King Kha-Sekhemwy smiled back and said, “We’re near one of Hathor’s temples.”
“Ha
thor, here?” Djoser asked.
King Kha-Sekhemwy nodded. He pointed back into the mountain range. “Here she is called the Lady of Turquoise. There is a temple up that wadi, a day’s walk.”
“Are we going there?”
King Kha-Sekhemwy shook his head.
“No, I am staying here at the edge of the mountains where there is water and game. I’ll have plenty of mountain climbing when we go back to the mines.”
Djoser nodded assent.
“You can go,” King Kha-Sekhemwy said.
Djoser looked up eagerly. Like his sister, he was fascinated by the gods, always eager to learn more, to wander the temples, to touch the sacred statues, to stare at the painted scenes of the gods’ lives, to listen to the priests tell the stories.

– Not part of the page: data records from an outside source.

-- ==== Sys2Proof/Machine/Dispatch.lean ====
section
/-! DEFINITION. The dispatch: one arm per constructor of Instr. -/

namespace Sys2Proof.Machine

def exec (i : Instr) (s : State) : Host.Outcome State Fault Refusal :=
  match i with
  | .wr idx data => Sys2Proof.Machine.execWr idx data s
  | .rd idx => Sys2Proof.Machine.execRd idx s
  | .xform4 => Sys2Proof.Machine.execXform4 s
  | .latch => Sys2Proof.Machine.execLatch s
  | .derive => Sys2Proof.Machine.execDerive s
  | .done => Sys2Proof.Machine.execDone s
  | .add32 rd rs => Sys2Proof.Machine.execAdd32 rd rs s
  | .xor32 rd rs => Sys2Proof.Machine.execXor32 rd rs s
  | .rotl32 rd amount => Sys2Proof.Machine.execRotl32 rd amount s
  | .qr q => Sys2Proof.Machine.execQr q s
  | .colrnd => Sys2Proof.Machine.execColrnd s
  | .diagrnd => Sys2Proof.Machine.execDiagrnd s
  | .dblrnd dr => Sys2Proof.Machine.execDblrnd dr s
  | .addorig => Sys2Proof.Machine.execAddorig s
  | .ilv => Sys2Proof.Machine.execIlv s
  | .dlv => Sys2Proof.Machine.execDlv s
  | .ser => Sys2Proof.Machine.execSer s
  | .walk => Sys2Proof.Machine.execWalk s
  | .xstep k => Sys2Proof.Machine.execXstep k s
  | .xfull k => Sys2Proof.Machine.execXfull k s
  | .xexact kx => Sys2Proof.Machine.execXexact kx s
  | .bshift r => Sys2Proof.Machine.execBshift r s
  | .xpart kx => Sys2Proof.Machine.execXpart kx s
  | .xprev kx => Sys2Proof.Machine.execXprev kx s

end Sys2Proof.Machine
end

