/-- LatchEffect, DeriveEffect, DoneEffect, AddOriginalEffect, LayoutEffects, LayoutsAreInverse, WalkEffect,
RoundsAreTheirQuarterRounds, LaneOperations, QuarterRoundEffect: a running engine with every element live, in a slot, with
the last index of DBLRND. -/
theorem witness_running :
    running.upc = some 0 ∧ running.work.live = Live.all ∧ running.work.slot = some 0 ∧ (126#7).toNat ≤ 126
      ∧ (1#5 ≠ 0#5) := by decide

/-- WalkStepEffect: the three arms, and the lowest count whose difference is in range. -/
theorem witness_WalkStepEffect :
    (withRem 33).upc = some 0 ∧ (withRem 33).work.live.remaining = true
      ∧ seen (exec (.xstep 0) (withRem 33)) (·.work.rem.toInt) = some 1
      ∧ seen (exec (.xstep 0) (withRem 32)) (·.work.rem.toInt) = some 0
      ∧ seen (exec (.xstep 0) (withRem 31)) (·.work.rem.toInt) = some (-1)
      ∧ (-480 ≤ (withRem (BitVec.ofInt 10 (-480))).work.rem.toInt) := by decide +kernel

/-- FullSubchunkEffect: k = 0, 1 and 6. -/
theorem witness_FullSubchunkEffect :
    ∀ k ∈ [0#3, 1#3, 6#3], (withRegions 0x1000 0x2000).upc = some 0 ∧ k.toNat ≤ 6
      ∧ (withRegions 0x1000 0x2000).work.live = Live.all
      ∧ (withRegions 0x1000 0x2000).CanAccess false (0x1000 + 32 * k.toNat)
      ∧ (withRegions 0x1000 0x2000).CanAccess true (0x2000 + 32 * (k.toNat - 1))
      ∧ Memory.wf (withRegions 0x1000 0x2000).mem = true := by decide +kernel

/-- ExactExitEffect, PreviousStoreEffect: K = 2 and 7. -/
theorem witness_ExactExitEffect :
    ∀ kx ∈ [2#3, 7#3], (withRegions 0x1000 0x1000).upc = some 0 ∧ 2 ≤ kx.toNat
      ∧ (withRegions 0x1000 0x1000).work.live = Live.all
      ∧ (withRegions 0x1000 0x1000).CanAccess false (0x1000 + 32 * kx.toNat)
      ∧ (withRegions 0x1000 0x1000).CanAccess true (0x1000 + 32 * (kx.toNat - 1))
      ∧ (withRegions 0x1000 0x1000).CanAccess true (0x1000 + 32 * kx.toNat) := by decide +kernel

/-- ByteShiftEffect: r = 1 and 31. -/
theorem witness_ByteShiftEffect :
    running.upc = some 0 ∧ (1#5 ≠ 0#5) ∧ (31#5 ≠ 0#5) ∧ running.work.k ≠ 0#3 ∧ running.work.live = Live.all := by decide

/-- PartialStoreEffect: n = 140. -/
theorem witness_PartialStoreEffect :
    (withRegions 0x1000 0x2000).upc = some 0 ∧ 2 ≤ (4#3).toNat ∧ 32 ≤ (withRegions 0x1000 0x2000).work.n.toNat
      ∧ (withRegions 0x1000 0x2000).work.live = Live.all
      ∧ (withRegions 0x1000 0x2000).CanAccess false (0x1000 + (140 - 32))
      ∧ (withRegions 0x1000 0x2000).CanAccess true (0x2000 + (140 - 32)) := by decide +kernel

/-- A partial exit under way, n = 140, over memory of zeros. -/
def atExit (s d : Word) : State :=
  { running with work := { (withRegions s d).work with
      t := windowKeystream (withRegions s d).work.ks 4 12
      pend := chunkXor (Memory.load [] (s.toNat + 96)) (keystreamChunk (withRegions s d).work.ks 3) } }

/-- OverlappingStoresEqualStaging: disjoint and adjacent. -/
theorem witness_OverlappingStoresEqualStaging :
    (atExit 0x1000 0x108c).AtPartialExit 4 12 ∧ Memory.wf (atExit 0x1000 0x108c).mem = true
      ∧ sameOrDisjoint (0x1000#32).toNat (0x108c#32).toNat 140 := by decide +kernel

/-- OverlappingStoresEqualStaging, WrongStoreOrderLeavesPlaintext: in place. -/
theorem witness_WrongStoreOrderLeavesPlaintext :
    (atExit 0x1000 0x1000).AtPartialExit 4 12 ∧ Memory.wf (atExit 0x1000 0x1000).mem = true
      ∧ (atExit 0x1000 0x1000).work.s = (atExit 0x1000 0x1000).work.d ∧ 140 - 32 ≤ 108 ∧ 108 < 32 * (4#3).toNat := by
  decide +kernel

/-- StepRunsTheNextInstruction: its four clauses. -/
theorem witness_StepRunsTheNextInstruction :
    (State.reset.withFetchWord 40 0x9400000001).upc = none
      ∧ (State.reset.withFetchWord 40 0x9400000001).inputs = .transaction 0x9400000001 :: []
      ∧ decode (.ht 0x9400000001) = .ok (.wr 20 1)
      ∧ (State.reset.withFetchWord 32 1).inputs = .command 1 :: [] ∧ decode (.cw 1) = .ok .xform4
      ∧ (State.reset.withFetchWord 16 0x2200).upc ≠ none ∧ (State.reset.withFetchWord 16 0x2200).seq = 0x2200 :: []
      ∧ decode (.uw 0x2200) = .ok .ser
      ∧ { small with inputs := [.callerStore 0 []] }.inputs = .callerStore 0 [] :: [] := by decide +kernel

/-- InvariantKeptByStep: a launch, and a micro-operation that stores. -/
theorem witness_InvariantKeptByStep :
    { small with inputs := [.transaction 0x9400000001] }.Inv
      ∧ (∃ t, step { small with inputs := [.transaction 0x9400000001] } = .next t)
      ∧ { withRegions 0x1000 0x2000 with seq := [0x3203] }.Inv
      ∧ (∃ t, step { withRegions 0x1000 0x2000 with seq := [0x3203] } = .next t) :=
  ⟨by decide +kernel, next_of_isSome (by decide +kernel), by decide +kernel, next_of_isSome (by decide +kernel)⟩

/-- SingleBlockEffect: in place and disjoint. -/
theorem witness_SingleBlockEffect :
    sameOrDisjoint 0x1000 0x1000 64 ∧ sameOrDisjoint 0x1000 0x1040 64 ∧ Memory.wf small.mem = true
      ∧ ∀ j, j < 64 → (0x1000 + j < 2 ^ small.platform.aw ∧ small.platform.ordinary false (0x1000 + j) = true)
        ∧ (0x1040 + j < 2 ^ small.platform.aw ∧ small.platform.ordinary true (0x1040 + j) = true) := by decide +kernel

/-- StreamAdvancesCounter, StreamEqualsReference: the empty stream, one that ends in each path, in place and disjoint. -/
theorem witness_StreamReady :
    small.StreamReady 0x1000 0x2000 2 0 ∧ small.StreamReady 0x1000 0x1000 254 64
      ∧ small.StreamReady 0x1000 0x2000 20 300 ∧ Memory.wf small.mem = true := by decide +kernel

end Sys2Proof.Tests
end

namespace Sys2Proof.Machine

/-! ### A command completes or is refused -/

/-- An idle engine answers XFORM4 with the outcome of the launch. -/
theorem exec_xform4_of_idle {s : State} (h : s.upc = none) : exec .xform4 s = launch s := whenIdle_of_idle h

/-- A launch that is not admitted is the refusal its admission names. -/
theorem launch_of_refused {s : State} {e : Refusal} (h : s.admission = some e) : launch s = .refused e := by
  simp [launch, h]

/-- Settles O18: an admitted launch ends in `finished` (`launch_spec`), every other one is its refusal. -/
theorem commandCompletesOrIsRefused : Obligations.CommandCompletesOrIsRefused := by
  intro s hidle
  rw [exec_xform4_of_idle hidle]
  refine ⟨fun hadm => ?_, fun e hadm => launch_of_refused hadm⟩
  obtain ⟨w, hw⟩ := launch_spec hadm
  exact ⟨_, hw, rfl, rfl, rfl, rfl⟩

/-! ### The micro-operations of a run, counted by its history -/

@[simp] theorem issuedWords_append (h₁ h₂ : List Event) :
    issuedWords (h₁ ++ h₂) = issuedWords h₁ ++ issuedWords h₂ := List.filterMap_append

section cons
variable (h : List Event) (w : BitVec 16) (a : Nat)

@[simp] theorem issuedWords_nil : issuedWords [] = [] := rfl
@[simp] theorem issuedWords_cons_issue : issuedWords (.issue w :: h) = w :: issuedWords h := rfl
@[simp] theorem issuedWords_cons_read : issuedWords (.read a :: h) = issuedWords h := rfl
@[simp] theorem issuedWords_cons_write : issuedWords (.write a :: h) = issuedWords h := rfl

end cons

@[simp] theorem issuedWords_map_issue (is : List Instr) :
    issuedWords (is.map fun i => .issue (encodeUw i)) = is.map encodeUw := by
  induction is with
  | nil => rfl
  | cons i is ih => simp [ih]

theorem issuedWords_walkTrace (src dst : Word) (k : Nat) :
    issuedWords (walkTrace src dst k) = (walkSeq k).map encodeUw := by
  induction k with
  | zero => rfl
  | succ k ih =>
    have hfull : issuedWords (fullTrace src dst k)
        = [encodeUw (.xstep (BitVec.ofNat 3 k)), encodeUw (.xfull (BitVec.ofNat 3 k))] := by
      unfold fullTrace
      split <;> rfl
    rw [walkTrace_succ, issuedWords_append, ih, hfull]
    simp [walkSeq, List.range_succ]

“Yes, I mean it,” King Kha-Sekhemwy said. “Take your archer with you. However, there isn’t much there, Djoser. It is very small, hardly decorated and no one lives there. But the miners go there to ask Hathor for guidance. There are Sleeping Chambers where the miners receive visions of where to search for gemstones.”
The king smiled. “It must work; we’ve seen the gems. Spend the night there, perhaps you’ll dream of riches.”
King Kha-Sekhemwy stood and stretched his arms above his head.
Releasing a satisfied sigh, he pointed along the base of the mountain ridge. “I’ll take the hunting party up that way,” King Kha-Sekhemwy said. “I’d like to kill one of those spotted cats. The pelt would make a beautiful robe for your mother.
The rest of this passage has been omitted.